I saw Menelaus tug on his shoulder. Agamemnon shook him off.

“It wasn’t only the temple little Ajax polluted, it was Cassandra as well,” Menelaus warned him.

“You call Cassandra polluted?” Now I could hear clearly, and so could the men around them.

“What else can you call a woman who was raped?” Menelaus sounded as if he were glad of it.

“Don’t you wish yours had been, instead of offering herself?”

“And do you know what yours has been doing, in your absence?” Menelaus taunted him. I did not think he had it in him.

“She wouldn’t dare,” said Agamemnon. “She can see—she has heard—what punishment I’ve wreaked on Troy, and on those who defied us.”

“And how has she seen it, or even heard it?” Menelaus was turning himself on the sand, and I noticed that he seemed to limp, favoring his left side.

“The beacons are ready to be fired. But the biggest beacon—smell that?” He stood on tiptoe and inhaled deeply, putting his fleshy hands on his belly.

“It’s roasting Trojans!”

“The fire is out,” said Menelaus. He was always so literal. But Agamemnon was right—Troy would burn forever.

“It was a good war,” said Agamemnon. “For us.
I
am proud of it, even if you are not, little brother.”

“I shall see you in Greece, then,” said Menelaus. “In only a few days. We will return to what we left so long ago. We will reclaim what is waiting for us.” Now he turned and made his way over to me, walking stiffly. Yes, he had an injury of some kind. I had not noticed it before. “Helen,” he said. “Your last night on Trojan soil, wife. I shall leave you to your thoughts. Tomorrow we sail for home—Sparta. I have thirty-one ships left. Only thirty-one, after the sixty that first touched this beach all those years ago. That is the price I—and many other warriors—have had to pay for your folly.”

I had nothing to say. I stared at him in the dull light, seeing only the changes in him, superimposed over the wavering image of him as a young man. His face was lined now, his lips set, and he moved in the gingerly fashion of one guarding a weakness, not like the young athlete of long ago. The war had taken a grave toll on his body.
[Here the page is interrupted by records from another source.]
/-- The tile after a step: its Boolean-processor state with the step's writes in emulated memory, the next step, and what its
router has to send. -/
theorem execStep_tile (s : State) (t : Nat) : ∃ bp net,
    getTile (execStep s t) t = { getTile s t with
      bp := bp, net := net, cyc := { (getTile s t).cyc with step := (getTile s t).cyc.step + 1 } } ∧
    bp.outB = (getTile s t).bp.outB ∧ bp.inB = (getTile s t).bp.inB ∧
    bp.emem = (stepWrites (getTile s t)).foldl (fun m w => ememPut m w.block w.word w.data) (getTile s t).bp.emem := by
  unfold execStep
  extract_lets x0 st x rs accs wires b1 rd em dg ew e octs sends asm_ lane b2 src s1
  obtain ⟨emem, outB, inB⟩ : b1.emem = x.bp.emem ∧ b1.outB = x.bp.outB ∧ b1.inB = x.bp.inB := applyResults_keep rs x.bp
  have writes : accs.filter (·.write) = stepWrites x0 := by
    simp only [accs, rs, x, st, stepWrites, delivered]
  have same : x.bp.emem = x0.bp.emem ∧ x.bp.outB = x0.bp.outB ∧ x.bp.inB = x0.bp.inB := ⟨rfl, rfl, rfl⟩
  clear_value b1 accs
  have out : b2.outB = x0.bp.outB := outB.trans same.2.1
  have imports : b2.inB = x0.bp.inB := inB.trans same.2.2
  have memory : b2.emem = (stepWrites x0).foldl (fun m w => ememPut m w.block w.word w.data) x0.bp.emem := by
    rw [← writes, ← same.1, ← emem]
  have tile : getTile s1 t = { x0 with bp := b2, cyc := { x0.cyc with step := x0.cyc.step + 1 } } := getTile_setTile_self _ _ _
  clear_value b2 s1 octs
  split
  · exact ⟨b2, _, by rw [getTile_modNet_self, tile], out, imports, memory⟩
  · exact ⟨b2, _, tile, out, imports, memory⟩

theorem markDirty_only (h : OnlyTile t a s) (u : Nat) (ws : List Nat) : OnlyTile t a (markDirty s u ws) := by
  unfold markDirty
  split
  · exact onlyTile_modHub h _
  · exact h

theorem getTile_markDirty (s : State) (u : Nat) (ws : List Nat) (v : Nat) : getTile (markDirty s u ws) v = getTile s v := by
  unfold markDirty
  split <;> rfl

theorem runStep_only (s : State) (t : Nat) : OnlyTile t s (runStep s t) := by
  unfold runStep
  extract_lets d x s1
  have stepped : OnlyTile t s (execStep (setTile s t x) t) := by
    have set := onlyTile_setTile (.refl t s) x
    have step := execStep_only (setTile s t x) t
    refine ⟨fun v hv => (step.others v hv).trans (set.others v hv), ?_⟩
    have both := congrArg (fun u : State => { u with tiles := s.tiles }) step.rest
    exact both
  exact onlyTile_modTile (markDirty_only stepped t _) _

/-- The tile after an executed step. -/
theorem runStep_tile (s : State) (t : Nat) : ∃ bp net cyc,
    getTile (runStep s t) t = { getTile s t with bp := bp, net := net, cyc := cyc } ∧
    cyc.step = (getTile s t).cyc.step + 1 ∧ cyc.cycle = (getTile s t).cyc.cycle ∧
    cyc.phase = (if tileDepth s t ≤ (getTile s t).cyc.step + 1 then .barrier else (getTile s t).cyc.phase) ∧
    bp.outB = (getTile s t).bp.outB ∧ bp.inB = (getTile s t).bp.inB ∧
    bp.emem = (stepWrites (landDue (getTile s t) (getTile s t).cyc.step)).foldl
      (fun m w => ememPut m w.block w.word w.data) (getTile s t).bp.emem := by
  obtain ⟨lane, bundles, landed, hx⟩ := landDue_eq (getTile s t) (getTile s t).cyc.step
  obtain ⟨bp, net, tile, outB, inB, emem⟩ := execStep_tile (setTile s t (landDue (getTile s t) (getTile s t).cyc.step)) t
  rw [getTile_setTile_self] at tile outB inB emem
  have after : getTile (runStep s t) t = { getTile s t with
      bp := bp, net := net,
      cyc := { (getTile s t).cyc with
        bundles := bundles, landed := landed, step := (getTile s t).cyc.step + 1,
        stallSince := none, stallPosted := false, barrier := 0, closeEdges := 0,
        phase := if tileDepth s t ≤ (getTile s t).cyc.step + 1 then .barrier else (getTile s t).cyc.phase } } := by
    unfold runStep
    rw [getTile_modCyc_self, getTile_markDirty, tile, hx]
  rw [hx] at outB inB
  rw [show (landDue (getTile s t) (getTile s t).cyc.step).bp.emem = (getTile s t).bp.emem by rw [hx]] at emem
  exact ⟨bp, net, _, after, rfl, rfl, rfl, outB, inB, emem⟩

/-! #### Step edges of a running tile -/

section
variable {t : TileId} {s : State} {c : Nat} {k : Casement} (owner : caseOfTile s t = some (c, k)) (runs : k.st = .running)
  (power : k.pwr = .run) (alive : (getTile s t).ctl.failSilent = false) (clock : clkSteps (getTile s t).cyc.clk = true)
include owner runs power alive clock

theorem programmeStep_stepping (seen : List StoreFault) (phase : (getTile s t).cyc.phase = .stepping) :
    exec (.programmeStep t seen) s = .next (programmeEdge s t seen) := by
  revert clock
  cases clk : (getTile s t).cyc.clk <;>
    simp [exec, execProgrammeStep, owner, runs, power, alive, phase, clk, clkSteps]

theorem programmeStep_barrier (seen : List StoreFault) (phase : (getTile s t).cyc.phase = .barrier) :
    exec (.programmeStep t seen) s = .next (barrierEdge s t seen) := by
  revert clock
  cases clk : (getTile s t).cyc.clk <;>
    simp [exec, execProgrammeStep, owner, runs, power, alive, phase, clk, clkSteps]

end

/-- A step that finds no fault, or only a corrected one, executes. -/
theorem programmeEdge_runs {s : State} {t : Nat} (landed : importAwaited (getTile s t) (getTile s t).cyc.step = none) :
    programmeEdge s t [] = runStep s t := by
  simp [programmeEdge, landed, storeFaults]

theorem programmeEdge_fault {s : State} {t : Nat} (landed : importAwaited (getTile s t) (getTile s t).cyc.step = none)
    {f : StoreFault} (finds : stepFinds { getTile s t with bp := readsDue (getTile s t).bp (getTile s t).cyc.step }
      (getTile s t).cyc.step f = true) :
    programmeEdge s t [f] = if fatalFault f then goSilent (postFault t s f) t 1 else runStep (postFault t s f) t := by
  simp only [programmeEdge, landed, Option.isSome_none, Bool.false_eq_true, if_false, List.filter_cons, finds, if_true,
    List.filter_nil, storeFaults, List.foldl_cons, List.foldl_nil, List.any_cons, List.any_nil, Bool.or_false]
  split <;> rfl

theorem fatalFault_of_uncorrected {f : StoreFault} (h : ∀ u : StoreUnit, f ≠ .corrected u) : fatalFault f = true := by
  cases f with
  | corrected u => exact absurd rfl (h u)
  | _ => rfl

/-- Settles O11: step edges are `programmeEdge`, and those at a barrier `barrierEdge`. -/
theorem programmeStepTakesEffect : Obligations.ProgrammeStepTakesEffect := by
  intro t s c k owner runs power alive clock
  refine ⟨fun phase => ?_, fun phase early => ?_⟩
  · have step := fun seen => programmeStep_stepping owner runs power alive clock seen phase
    refine ⟨fun landed => ⟨?_, fun f finds => ⟨fun u corrected => ?_, fun uncorrected => ?_⟩⟩, fun e awaited => ?_⟩
    · rw [step, programmeEdge_runs landed]
    · rw [step, programmeEdge_fault landed finds, corrected]
      rfl
    · rw [step, programmeEdge_fault landed finds, if_pos (fatalFault_of_uncorrected uncorrected)]
    · rw [step, programmeEdge, if_pos (by rw [awaited]; rfl)]
  · rw [programmeStep_barrier owner runs power alive clock [] phase]
    simp only [barrierEdge, show ¬ 8 ≤ (getTile s t).cyc.barrier by omega, if_false, List.filter_nil, storeFaults,
      List.foldl_nil, List.any_nil, Bool.false_eq_true, if_true]

theorem ememPuts_outside (ws : List Access32) (m : List Host.Cell) (a : Nat)
    (h : ∀ w ∈ ws, ¬ (8192 * w.block + 4 * w.word ≤ a ∧ a < 8192 * w.block + 4 * w.word + 4)) :
    memGet zeroes (ws.foldl (fun m w => ememPut m w.block w.word w.data) m) a = memGet zeroes m a := by
  induction ws generalizing m with
  | nil => rfl
  | cons w ws ih =>
    rw [List.foldl_cons, ih _ fun v hv => h v (List.mem_cons_of_mem _ hv),
      Stores.memGet_ememPut_outside _ _ _ _ _ (h w List.mem_cons_self)]

/-- Settles O12: `runStep_tile` and `runStep_only` say what a step changes, `ememPuts_outside` what its writes leave. -/
theorem programmeStepFrame : Obligations.ProgrammeStepFrame := by
  constructor
  · intro t s c k owner runs power alive clock phase landed
    obtain ⟨bp, net, cyc, tile, step, cycle, next, outB, inB, -⟩ := runStep_tile s t
    obtain ⟨others, rest⟩ := runStep_only s t
    have depth : tileDepth s t = k.depth := by simp [tileDepth, owner]
    refine ⟨_, (programmeStep_stepping owner runs power alive clock [] phase).trans (by rw [programmeEdge_runs landed]), ?_⟩
    rw [tile]
    exact ⟨step, cycle, by rw [next, depth, phase], outB, inB, rfl, rfl, rfl, rfl, rfl, rfl, rfl, rfl, others,
      (congrArg State.cases rest :), (congrArg State.dev rest :), (congrArg State.hif rest :), (congrArg State.bsp rest :),
      (congrArg State.load rest :), (congrArg State.jnl rest :), (congrArg State.rcd rest :), (congrArg State.pending rest :)⟩
  · intro t s c k a owner runs power alive clock phase landed x0 x outside
    obtain ⟨bp, net, cyc, tile, -, -, -, -, -, emem⟩ := runStep_tile s t
    refine ⟨_, (programmeStep_stepping owner runs power alive clock [] phase).trans (by rw [programmeEdge_runs landed]), ?_⟩
    rw [tile]
    show memGet zeroes bp.emem a = _
    rw [emem]
    refine ememPuts_outside _ _ _ fun w hw => ?_
    obtain ⟨access, write⟩ := List.mem_filter.mp hw
    exact outside w access write

end Sys2Proof.ProgrammeSteps
end

section
/-! ### Barriers, closes and releases -/

namespace Sys2Proof.Barriers

open Sys2Proof Sys2Proof.Machine

/-! #### Gather toggles and barrier faults -/

theorem gather_arrive {hub : SectorId} {c : CaseId} {t : TileId} {s : State} {k : Casement} (hk : getCase s c = some k)
    (here : sectorOf t = hub.val) :
    exec (.gather hub c (.arrive t)) s =
      .next (if !k.chan.mask.getLsbD t then barrierFault s c hub (t.val % 24) else takeArrive s c hub t) := by
  simp [exec, execGather, hk, here]

/-- A barrier fault of a paused casement. -/
theorem barrierFault_paused {c hub wire : Nat} {s : State} {k : Casement} (hk : getCase s c = some k) (paused : k.st = .paused) :
    barrierFault s c hub wire = settleFaultN (epochSettle (post (setCase s c { k with
      chan := { k.chan with fault := true }, st := .held }) 0x686 3 hub c wire)) := by
  have still : (k.st == .paused || (k.st == .running && betweenCycles s k)) = true := by simp [paused]
  simp only [barrierFault, hk, modCase_of_some hk, still, if_true]

/-- Settles O13: a toggle that fits is taken by its sector's hub, any other is a barrier fault. -/
theorem barrierEventsTakeEffect : Obligations.BarrierEventsTakeEffect := by
  constructor
  · intro hub c s k hk
    refine ⟨fun t here mask phase open_ => ?_, fun t here unmasked => ?_, fun j other done => ?_, fun i low high => ?_⟩
    · rw [gather_arrive hk here, mask]
      simp only [takeArrive, phase, open_, modCase_of_some hk]
      rfl
    · rw [gather_arrive hk here, unmasked]
      rfl
    · have differs : j.val ≠ hub.val := fun e => other (Fin.ext e)
      simp [exec, execGather, takeSectorDone, hk, differs, done, modCase_of_some hk]
    · simp [exec, execGather, hk, show ¬ i.toNat < 24 by omega, show ¬ 48 ≤ i.toNat by omega]
  · intro c hub wire s k hk paused
    exact ⟨_, barrierFault_paused hk paused, getCase_setCase_self s c _, rfl, rfl⟩

/-! #### Closes and releases of lintels -/

theorem caseByte_of {s : State} {t c : Nat} {k : Casement} (owner : caseOfTile s t = some (c, k)) : caseByte s t = c := by
  simp [caseByte, owner]

/-- No epoch change and no promotion is under way at the hub. -/
def HubCalm (s : State) : Prop := s.hub.epoch = none ∧ s.hub.promo = none

theorem hubCalm_complete {s : State} (h : HubCalm s) (q : Req) (st : Status) (res : Nat) : HubCalm (complete q st res s) := by
  have hub : (complete q st res s).hub = s.hub := (congrArg State.hub (Completions.hostAndCmp_complete (.refl s) q st res).rest :)
  rwa [HubCalm, hub]

theorem hubCalm_foldl {α : Type} (f : State → α → State) (l : List α) {s : State} (h : HubCalm s)
    (hf : ∀ u x, HubCalm u → HubCalm (f u x)) : HubCalm (l.foldl f s) := by
  induction l generalizing s with
  | nil => exact h
  | cons x l ih => exact ih (hf _ _ h)

theorem hubCalm_markDirty {s : State} (h : HubCalm s) (t : Nat) (ws : List Nat) : HubCalm (markDirty s t ws) := by
  obtain ⟨epoch, promo⟩ := h
  unfold markDirty
  split
  · exact ⟨epoch, by simp [promo]⟩
  · exact ⟨epoch, promo⟩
I was taken back to the women’s quarters in the damp and decaying Achilles house and given a pallet to lie upon. The others were silent, except for muffled weeping. The place where Polyxena had been was screamingly empty.

My last night in Troy. Menelaus had said it. This was the last time I would pillow my head on my arms and know that beneath lay Trojan soil. But Troy was a smoking mound, and when the sun rose I would have to behold those ugly streaks of smoke still sending their tendrils up into the sky, like beseeching fingers for a mercy that would not come.

Polyxena had been brave, the last Trojan to die. I would have changed places with her, or so I wanted to believe. But I did not know if I had that courage. And now I would go back to Sparta as a prisoner.

My promise to Hector! I had failed him. I had not been able to protect Andromache.
You are a survivor,
he had said. But that had not availed to save anyone else.

Evadne. Gelanor. Where were they? Had they perished in the conflagration? Oh, I should have let Gelanor return as he had wished! Instead, out of my own need and vanity, I had kept him in Troy. His death was my horror.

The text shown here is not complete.